What Turned Jaron Lanier Against the Web?
The digital pioneer and visionary behind virtual reality has turned against the very culture he helped create
- By Ron Rosenbaum
- Smithsonian magazine, January 2013, Subscribe
(Page 4 of 4)
Only Lanier would attribute Nietzschean longings to Violentacrez. “And he’s not that different from any of us. The difference is that he’s scared and possibly hurt a lot of people.”
Well, that is a difference. And he couldn’t have done it without the anonymous screen name. Or he wouldn’t have.
And here’s where Lanier says something remarkable and ominous about the potential dangers of anonymity.

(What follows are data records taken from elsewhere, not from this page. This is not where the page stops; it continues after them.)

-- ==== Sys2Proof/Config.lean ====
section
/-! DEFINITION. What one implementation fixes, and the free values: constants with no body, of
which nothing can be proved. -/

namespace Sys2Proof.Config

/-- The 2,420 signature bytes of an attestation report over a SHA3-256 digest (R267): the key is
not given, so the bytes are free (log 10, DESIGN CHOICE). -/
opaque signature : BitVec 256 → List Byte

/-- SHA3-256 of the service firmware image (R267): the image is not given (log 10, DESIGN CHOICE). -/
opaque firmwareHash : BitVec 256

/-- Part and serial number as the sideband carries them (R269): not given (log 10, DESIGN CHOICE). -/
opaque serialNumber : Nat

/-- The bundle after a delay bundle whose packet cannot be fetched (R249 computes it from words that
are not there; log 12, DESIGN CHOICE). -/
opaque unfetchedNext : Word → Word

/-- A count of 2^32 or more that a 32-bit field of a walker or cutter register should hold (R74, R75,
R197, R203 state none; log 16, DESIGN CHOICE). -/
opaque wideCount : Nat → BitVec 32

/-- The address of a barrier object in the wait object of a record: function, level and position (R35,
R232 give no address; log 18, DESIGN CHOICE). -/
opaque barrierObject : Nat → Nat → Nat → BitVec 56

/-- Where the record and the save area of a task lie that a launch installed and that suspends for the
first time: function and a number (R35, R55 give no place; log 19, DESIGN CHOICE). -/
opaque recordPlace : Nat → Nat → Word × Word

/-- The place that a task started by SPAWN takes where a rule asks for its logical index, which it does
not have (R36, R180, R381; log 20, DESIGN CHOICE). -/
opaque spawnedIndex : Nat → Nat

/-- The bundle that made the transfer of a delay bundle at which a task resumes, for MISALIGN_ENTRY's
EINFO: no record holds it (R243, R257; log 22, DESIGN CHOICE). -/
opaque lostSource : Word → Word

/-- SHA3-256 of the harvest map, from the disabled slices and the harvested routers (R267): the map's
encoding is not given (log 10, DESIGN CHOICE). -/
opaque harvestHash : List Nat → List Nat → BitVec 256

/-- VALUE of a journal entry of kind 3, by its sequence number (R263 names no value; log 24, DESIGN CHOICE). -/
opaque resetEntryValue : Nat → Word

/-- The output port of a router's detour table that replaces one which leads to a harvested neighbour, by
router, replaced port and destination router: the service firmware's choice (R226; log 27, DESIGN CHOICE). -/
opaque detourPort : Nat → Nat → Nat → Nat

/-- Whether a limiter withholds a cycle's issue from a block that it limits (R34 names no cycles; log 28, DESIGN CHOICE). -/
opaque withheld : Nat → Nat → Bool

/-- The latency, in cycles, of the remote operation of a number, where State.delays names none (R162, R183; log 6, DESIGN CHOICE). -/
opaque remoteDelay : Nat → Nat

/-- Whether a limiter at a block on its way, or the recovery that holds the spoon, puts an operation off by a cycle:
operation and cycle (R34 and R225 name no cycles; log 28, DESIGN CHOICE). -/
opaque putsOff : Nat → Nat → Bool

/-- Cycles, taken modulo 200, after which the spoon that no router holds passes a router, counted from a cycle (R223 gives
200 as the most; log 71, DESIGN CHOICE). -/
opaque spoonPasses : Nat → Nat → Nat

/-- Replies for which an endpoint has space (R221 gives no number; log 71, DESIGN CHOICE). -/
opaque replySpace : Nat

/-- The granule at which the service function's tables name the reserve of a die's reserving slice (R164, R266: the
address map of R163 has none; log 75, DESIGN CHOICE). -/
opaque reserveGranule : Nat → Nat

/-- Whether the verification of the firmware image succeeds at a package reset, by the number of the reset (R267:
image, key and rollback count are not given; log 75, DESIGN CHOICE). -/
opaque bootVerifies : Nat → Bool

/-- The frame that the service firmware takes for a page whose copy-on-write it resolves, where State.frames names
none: function and page address (R157; log 57, DESIGN CHOICE). -/
opaque cowFrame : Nat → Nat → Nat

/-- Whether a package number names a package that can be reached (R161, R209: the system's packages are outside the
model; log 101, DESIGN CHOICE). -/
opaque packageReachable : Nat → Bool

/-- Whether a remote endpoint refuses a gather or scatter element, by its place and cycle (R209; log 101, DESIGN
CHOICE). -/
opaque remoteRefuses : Nat → Nat → Bool

/-- The top table and the home table of the service function, which the trivet sets up (R266; log 75, DESIGN
CHOICE). -/
opaque serviceRoot : Word
opaque serviceHomes : Word

/-- Cycles that the checks of a launch take, by the cycle of its START (R54 gives none; log 6, DESIGN CHOICE). -/
opaque launchDelay : Nat → Nat

/-- Cycles that a start ticket takes down the spike, whose links keep their order (R237; log 6, DESIGN CHOICE). -/
opaque spikeDelay : Nat

/-- Cycles from a partition reset's requests to the end of its tasks, by the cycle in which it comes (R65, R268 give none;
log 114, DESIGN CHOICE). -/
opaque resetDelay : Nat → Nat

/-- Default of the blocked-output threshold BLKT at reset (R222). -/
def blktReset : BitVec 16 := 2048#16

end Sys2Proof.Config
end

“This is the thing that continues to scare me. You see in history the capacity of people to congeal—like social lasers of cruelty. That capacity is constant.”
“Social lasers of cruelty?” I repeat.
“I just made that up,” Lanier says. “Where everybody coheres into this cruelty beam....Look what we’re setting up here in the world today. We have economic fear combined with everybody joined together on these instant twitchy social networks which are designed to create mass action. What does it sound like to you? It sounds to me like the prequel to potential social catastrophe. I’d rather take the risk of being wrong than not be talking about that.”
Here he sounds less like a Le Carré mole than the American intellectual pessimist who surfaced back in the ’30s and criticized the Communist Party he left behind: someone like Whittaker Chambers.
But something he mentioned next really astonished me: “I’m sensitive to it because it murdered most of my parents’ families in two different occasions and this idea that we’re getting unified by people in these digital networks—”
“Murdered most of my parents’ families.” You heard that right. Lanier’s mother survived an Austrian concentration camp but many of her family died during the war—and many of his father’s family were slaughtered in prewar Russian pogroms, which led the survivors to flee to the United States.
It explains, I think, why his father, a delightfully eccentric student of human nature, brought up his son in the New Mexico desert—far from civilization and its lynch mob potential. We read of online bullying leading to teen suicides in the United States and, in China, there are reports of well-organized online virtual lynch mobs forming...digital Maoism.
He gives me one detail about what happened to his father’s family in Russia. “One of [my father’s] aunts was unable to speak because she had survived the pogrom by remaining absolutely mute while her sister was killed by sword in front of her [while she hid] under a bed. She was never able to speak again.”
It’s a haunting image of speechlessness. A pogrom is carried out by a “crowd,” the true horrific embodiment of the purported “wisdom of the crowd.” You could say it made Lanier even more determined not to remain mute. To speak out against the digital barbarism he regrets he helped create.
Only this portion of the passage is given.